§ WHAT NEEDS TO BE DONE
With the line that contains "[if_pos hx, hf]" as the final line, return every line from the start of the data below exactly.

Data excerpts
□ □ □ □ □ □ □
-- ==== Sys2Proof/Laws/State.lean ====
section
/-! SUPPORT. Laws of the accessors of the state: what each update leaves in each field, and what a strand, an item, a rank and a register read after it. -/

namespace Sys2Proof.Laws

open Sys2Proof Sys2Proof.Machine

/-- Looking a key up after an update that keeps keys. -/
theorem find_update {α : Type} (key : α → Nat) (f : α → α) (hf : ∀ x, key (f x) = key x) (a b : Nat) (l : List α) :
    (l.map fun x => if key x = a then f x else x).find? (fun x => key x == b)
      = if a = b then (l.find? fun x => key x == b).map f else l.find? fun x => key x == b := by
  induction l with
  | nil => simp
  | cons x l ih =>
    rw [List.map_cons, List.find?_cons, List.find?_cons, ih]
    by_cases hx : key x = a
    · rw [if_pos hx, hf]
      by_cases hb : (key x == b) = true
      · have hab : a = b := hx.symm.trans (by simpa using hb)
        simp only [hb, if_pos hab, Option.map_some]
      · simp only [Bool.not_eq_true] at hb
        simp only [hb]
    · rw [if_neg hx]
      by_cases hb : (key x == b) = true
      · have hab : ¬ a = b := fun h => hx ((by simpa using hb : key x = b).trans h.symm)
        simp only [hb, if_neg hab]
      · simp only [Bool.not_eq_true] at hb
        simp only [hb]

section setSt
variable (s : State) (sid : Nat) (f : Strand → Strand)

@[simp] theorem setSt_tick : (s.setSt sid f).tick = s.tick := rfl
@[simp] theorem setSt_nextId : (s.setSt sid f).nextId = s.nextId := rfl
@[simp] theorem setSt_bundle : (s.setSt sid f).bundle = s.bundle := rfl
@[simp] theorem setSt_agenda : (s.setSt sid f).agenda = s.agenda := rfl
@[simp] theorem setSt_now : (s.setSt sid f).now = s.now := rfl
@[simp] theorem setSt_items : (s.setSt sid f).items = s.items := rfl
@[simp] theorem setSt_templates : (s.setSt sid f).templates = s.templates := rfl
@[simp] theorem setSt_launches : (s.setSt sid f).launches = s.launches := rfl
@[simp] theorem setSt_queues : (s.setSt sid f).queues = s.queues := rfl
@[simp] theorem setSt_calls : (s.setSt sid f).calls = s.calls := rfl
@[simp] theorem setSt_mem : (s.setSt sid f).mem = s.mem := rfl
@[simp] theorem setSt_tags : (s.setSt sid f).tags = s.tags := rfl
@[simp] theorem setSt_poison : (s.setSt sid f).poison = s.poison := rfl
@[simp] theorem setSt_host : (s.setSt sid f).host = s.host := rfl
@[simp] theorem setSt_peer : (s.setSt sid f).peer = s.peer := rfl
@[simp] theorem setSt_pend : (s.setSt sid f).pend = s.pend := rfl
@[simp] theorem setSt_l1 : (s.setSt sid f).l1 = s.l1 := rfl
@[simp] theorem setSt_lats : (s.setSt sid f).lats = s.lats := rfl
@[simp] theorem setSt_tlb : (s.setSt sid f).tlb = s.tlb := rfl
@[simp] theorem setSt_ctxTable : (s.setSt sid f).ctxTable = s.ctxTable := rfl
@[simp] theorem setSt_debuggers : (s.setSt sid f).debuggers = s.debuggers := rfl
@[simp] theorem setSt_exits : (s.setSt sid f).exits = s.exits := rfl
@[simp] theorem setSt_reserved : (s.setSt sid f).reserved = s.reserved := rfl
@[simp] theorem setSt_baristaRead : (s.setSt sid f).baristaRead = s.baristaRead := rfl
@[simp] theorem setSt_lastRel : (s.setSt sid f).lastRel = s.lastRel := rfl
@[simp] theorem setSt_oldCode : (s.setSt sid f).oldCode = s.oldCode := rfl
@[simp] theorem setSt_channels : (s.setSt sid f).channels = s.channels := rfl
@[simp] theorem setSt_palert : (s.setSt sid f).palert = s.palert := rfl
@[simp] theorem setSt_attest : (s.setSt sid f).attest = s.attest := rfl
@[simp] theorem setSt_doorbells : (s.setSt sid f).doorbells = s.doorbells := rfl
@[simp] theorem setSt_ports : (s.setSt sid f).ports = s.ports := rfl
@[simp] theorem setSt_relMarks : (s.setSt sid f).relMarks = s.relMarks := rfl
@[simp] theorem setSt_portPage : (s.setSt sid f).portPage = s.portPage := rfl
@[simp] theorem setSt_measures : (s.setSt sid f).measures = s.measures := rfl
@[simp] theorem setSt_boot : (s.setSt sid f).boot = s.boot := rfl
@[simp] theorem setSt_spdm : (s.setSt sid f).spdm = s.spdm := rfl
@[simp] theorem setSt_spdmVia : (s.setSt sid f).spdmVia = s.spdmVia := rfl
@[simp] theorem setSt_hostRead : (s.setSt sid f).hostRead = s.hostRead := rfl
@[simp] theorem setSt_ioLog : (s.setSt sid f).ioLog = s.ioLog := rfl
@[simp] theorem setSt_links : (s.setSt sid f).links = s.links := rfl
@[simp] theorem setSt_peersDown : (s.setSt sid f).peersDown = s.peersDown := rfl
@[simp] theorem setSt_hold : (s.setSt sid f).hold = s.hold := rfl
@[simp] theorem setSt_thermal : (s.setSt sid f).thermal = s.thermal := rfl
@[simp] theorem setSt_corrected : (s.setSt sid f).corrected = s.corrected := rfl
@[simp] theorem setSt_lastQueue : (s.setSt sid f).lastQueue = s.lastQueue := rfl
@[simp] theorem setSt_lastCluster : (s.setSt sid f).lastCluster = s.lastCluster := rfl
@[simp] theorem setSt_lastSweep : (s.setSt sid f).lastSweep = s.lastSweep := rfl
@[simp] theorem setSt_tileOps : (s.setSt sid f).tileOps = s.tileOps := rfl
@[simp] theorem setSt_copies : (s.setSt sid f).copies = s.copies := rfl
@[simp] theorem setSt_mcasts : (s.setSt sid f).mcasts = s.mcasts := rfl
@[simp] theorem setSt_grinders : (s.setSt sid f).grinders = s.grinders := rfl
@[simp] theorem setSt_nvqs : (s.setSt sid f).nvqs = s.nvqs := rfl
@[simp] theorem setSt_clusters : (s.setSt sid f).clusters = s.clusters := rfl
@[simp] theorem setSt_devId : (s.setSt sid f).devId = s.devId := rfl
@[simp] theorem setSt_item? (u : Nat) : (s.setSt sid f).item? u = s.item? u := rfl
@[simp] theorem setSt_it (u : Nat) : (s.setSt sid f).it u = s.it u := rfl
@[simp] theorem setSt_rank (u p : Nat) : (s.setSt sid f).rank u p = s.rank u p := rfl
@[simp] theorem setSt_slot (u p x : Nat) : (s.setSt sid f).slot u p x = s.slot u p x := rfl
@[simp] theorem setSt_accum (u p x : Nat) : (s.setSt sid f).accum u p x = s.accum u p x := rfl
@[simp] theorem setSt_call? (c : Nat) : (s.setSt sid f).call? c = s.call? c := rfl
@[simp] theorem setSt_rowOf (st : Strand) : (s.setSt sid f).rowOf st = s.rowOf st := rfl
@[simp] theorem setSt_vreg (st : Strand) (i : Nat) : (s.setSt sid f).vreg st i = s.vreg st i := rfl
@[simp] theorem setSt_sreg (st : Strand) (i : Nat) : (s.setSt sid f).sreg st i = s.sreg st i := rfl

theorem setSt_strand? (hf : ∀ x, (f x).sid = x.sid) (b : Nat) :
    (s.setSt sid f).strand? b = if sid = b then (s.strand? b).map f else s.strand? b :=
  find_update Strand.sid f hf sid b s.strands

theorem setSt_st_same (hf : ∀ x, (f x).sid = x.sid) (h : (s.strand? sid).isSome) : (s.setSt sid f).st sid = f (s.st sid) := by
  obtain ⟨x, hx⟩ := Option.isSome_iff_exists.mp h
  simp [State.st, setSt_strand? s sid f hf, hx]

theorem setSt_st_other (hf : ∀ x, (f x).sid = x.sid) (b : Nat) (h : sid ≠ b) : (s.setSt sid f).st b = s.st b := by
  simp [State.st, setSt_strand? s sid f hf, h]

end setSt

theorem st_sid {s : State} {sid : Nat} (h : (s.strand? sid).isSome) : (s.st sid).sid = sid := by
  obtain ⟨x, hx⟩ := Option.isSome_iff_exists.mp h
  have := List.find?_some hx
  simp_all [State.st]

section setIt
variable (s : State) (uid : Nat) (f : Item → Item)

@[simp] theorem setIt_tick : (s.setIt uid f).tick = s.tick := rfl
@[simp] theorem setIt_nextId : (s.setIt uid f).nextId = s.nextId := rfl
@[simp] theorem setIt_bundle : (s.setIt uid f).bundle = s.bundle := rfl
@[simp] theorem setIt_agenda : (s.setIt uid f).agenda = s.agenda := rfl
@[simp] theorem setIt_now : (s.setIt uid f).now = s.now := rfl
@[simp] theorem setIt_strands : (s.setIt uid f).strands = s.strands := rfl
@[simp] theorem setIt_templates : (s.setIt uid f).templates = s.templates := rfl
@[simp] theorem setIt_launches : (s.setIt uid f).launches = s.launches := rfl
@[simp] theorem setIt_queues : (s.setIt uid f).queues = s.queues := rfl
@[simp] theorem setIt_calls : (s.setIt uid f).calls = s.calls := rfl
@[simp] theorem setIt_mem : (s.setIt uid f).mem = s.mem := rfl
@[simp] theorem setIt_tags : (s.setIt uid f).tags = s.tags := rfl
@[simp] theorem setIt_poison : (s.setIt uid f).poison = s.poison := rfl
@[simp] theorem setIt_host : (s.setIt uid f).host = s.host := rfl
@[simp] theorem setIt_peer : (s.setIt uid f).peer = s.peer := rfl
@[simp] theorem setIt_pend : (s.setIt uid f).pend = s.pend := rfl
@[simp] theorem setIt_l1 : (s.setIt uid f).l1 = s.l1 := rfl
@[simp] theorem setIt_lats : (s.setIt uid f).lats = s.lats := rfl
@[simp] theorem setIt_tlb : (s.setIt uid f).tlb = s.tlb := rfl
@[simp] theorem setIt_ctxTable : (s.setIt uid f).ctxTable = s.ctxTable := rfl
@[simp] theorem setIt_debuggers : (s.setIt uid f).debuggers = s.debuggers := rfl
@[simp] theorem setIt_exits : (s.setIt uid f).exits = s.exits := rfl
@[simp] theorem setIt_reserved : (s.setIt uid f).reserved = s.reserved := rfl
@[simp] theorem setIt_baristaRead : (s.setIt uid f).baristaRead = s.baristaRead := rfl
@[simp] theorem setIt_lastRel : (s.setIt uid f).lastRel = s.lastRel := rfl
@[simp] theorem setIt_oldCode : (s.setIt uid f).oldCode = s.oldCode := rfl
@[simp] theorem setIt_channels : (s.setIt uid f).channels = s.channels := rfl
@[simp] theorem setIt_palert : (s.setIt uid f).palert = s.palert := rfl
@[simp] theorem setIt_attest : (s.setIt uid f).attest = s.attest := rfl
@[simp] theorem setIt_doorbells : (s.setIt uid f).doorbells = s.doorbells := rfl
@[simp] theorem setIt_ports : (s.setIt uid f).ports = s.ports := rfl
@[simp] theorem setIt_relMarks : (s.setIt uid f).relMarks = s.relMarks := rfl
@[simp] theorem setIt_portPage : (s.setIt uid f).portPage = s.portPage := rfl
@[simp] theorem setIt_measures : (s.setIt uid f).measures = s.measures := rfl
@[simp] theorem setIt_boot : (s.setIt uid f).boot = s.boot := rfl
@[simp] theorem setIt_spdm : (s.setIt uid f).spdm = s.spdm := rfl
@[simp] theorem setIt_spdmVia : (s.setIt uid f).spdmVia = s.spdmVia := rfl
@[simp] theorem setIt_hostRead : (s.setIt uid f).hostRead = s.hostRead := rfl
@[simp] theorem setIt_ioLog : (s.setIt uid f).ioLog = s.ioLog := rfl
@[simp] theorem setIt_links : (s.setIt uid f).links = s.links := rfl
@[simp] theorem setIt_peersDown : (s.setIt uid f).peersDown = s.peersDown := rfl
@[simp] theorem setIt_hold : (s.setIt uid f).hold = s.hold := rfl
@[simp] theorem setIt_thermal : (s.setIt uid f).thermal = s.thermal := rfl
@[simp] theorem setIt_corrected : (s.setIt uid f).corrected = s.corrected := rfl
@[simp] theorem setIt_lastQueue : (s.setIt uid f).lastQueue = s.lastQueue := rfl
@[simp] theorem setIt_lastCluster : (s.setIt uid f).lastCluster = s.lastCluster := rfl
@[simp] theorem setIt_lastSweep : (s.setIt uid f).lastSweep = s.lastSweep := rfl
@[simp] theorem setIt_strand? (b : Nat) : (s.setIt uid f).strand? b = s.strand? b := rfl
@[simp] theorem setIt_st (b : Nat) : (s.setIt uid f).st b = s.st b := rfl
@[simp] theorem setIt_call? (c : Nat) : (s.setIt uid f).call? c = s.call? c := rfl

theorem setIt_item? (hf : ∀ x, (f x).uid = x.uid) (b : Nat) :
    (s.setIt uid f).item? b = if uid = b then (s.item? b).map f else s.item? b :=
  find_update Item.uid f hf uid b s.items

theorem setIt_it_same (hf : ∀ x, (f x).uid = x.uid) (h : (s.item? uid).isSome) : (s.setIt uid f).it uid = f (s.it uid) := by
  obtain ⟨x, hx⟩ := Option.isSome_iff_exists.mp h
  show ((s.setIt uid f).item? uid).getD _ = f ((s.item? uid).getD _)
  rw [setIt_item? s uid f hf, if_pos rfl, hx]; rfl

theorem setIt_it_other (hf : ∀ x, (f x).uid = x.uid) (b : Nat) (h : uid ≠ b) : (s.setIt uid f).it b = s.it b := by
  show ((s.setIt uid f).item? b).getD _ = (s.item? b).getD _
  rw [setIt_item? s uid f hf, if_neg h]

end setIt

section cut
variable (s : State) (p : Acc → Bool) (uid : Nat)

@[simp] theorem cutAccs_mem : (s.cutAccs p).mem = s.mem := rfl
@[simp] theorem cutAccs_strands : (s.cutAccs p).strands = s.strands := rfl
@[simp] theorem cutAccs_items : (s.cutAccs p).items = s.items := rfl
@[simp] theorem rehome_mem : (s.rehome uid).mem = s.mem := rfl
@[simp] theorem rehome_strands : (s.rehome uid).strands = s.strands := rfl
@[simp] theorem rehome_items : (s.rehome uid).items = s.items := rfl

/-- An access that is cut off is pending no more. -/
theorem cutAccs_gone (a : Acc) (h : p a = true) (hs : ∀ b : Acc, p { b with stage := 0 } = p b) : a ∉ (s.cutAccs p).pend := by
  intro ha
  obtain ⟨b, hb, e⟩ := List.mem_map.mp ha
  have hn : p b = false := by simpa using (List.mem_filter.mp hb).2
  split at e
  · subst e; rw [hs b, hn] at h; exact absurd h (by decide)
  · subst e; rw [hn] at h; exact absurd h (by decide)

end cut

end Sys2Proof.Laws
end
□ □ □ □ □ □ □
§ FINISHED TASK
-- ==== Sys2Proof/Laws/State.lean ====
section
/-! SUPPORT. Laws of the accessors of the state: what each update leaves in each field, and what a strand, an item, a rank and a register read after it. -/

namespace Sys2Proof.Laws

open Sys2Proof Sys2Proof.Machine

/-- Looking a key up after an update that keeps keys. -/
theorem find_update {α : Type} (key : α → Nat) (f : α → α) (hf : ∀ x, key (f x) = key x) (a b : Nat) (l : List α) :
    (l.map fun x => if key x = a then f x else x).find? (fun x => key x == b)
      = if a = b then (l.find? fun x => key x == b).map f else l.find? fun x => key x == b := by
  induction l with
  | nil => simp
  | cons x l ih =>
    rw [List.map_cons, List.find?_cons, List.find?_cons, ih]
    by_cases hx : key x = a
    · rw [if_pos hx, hf]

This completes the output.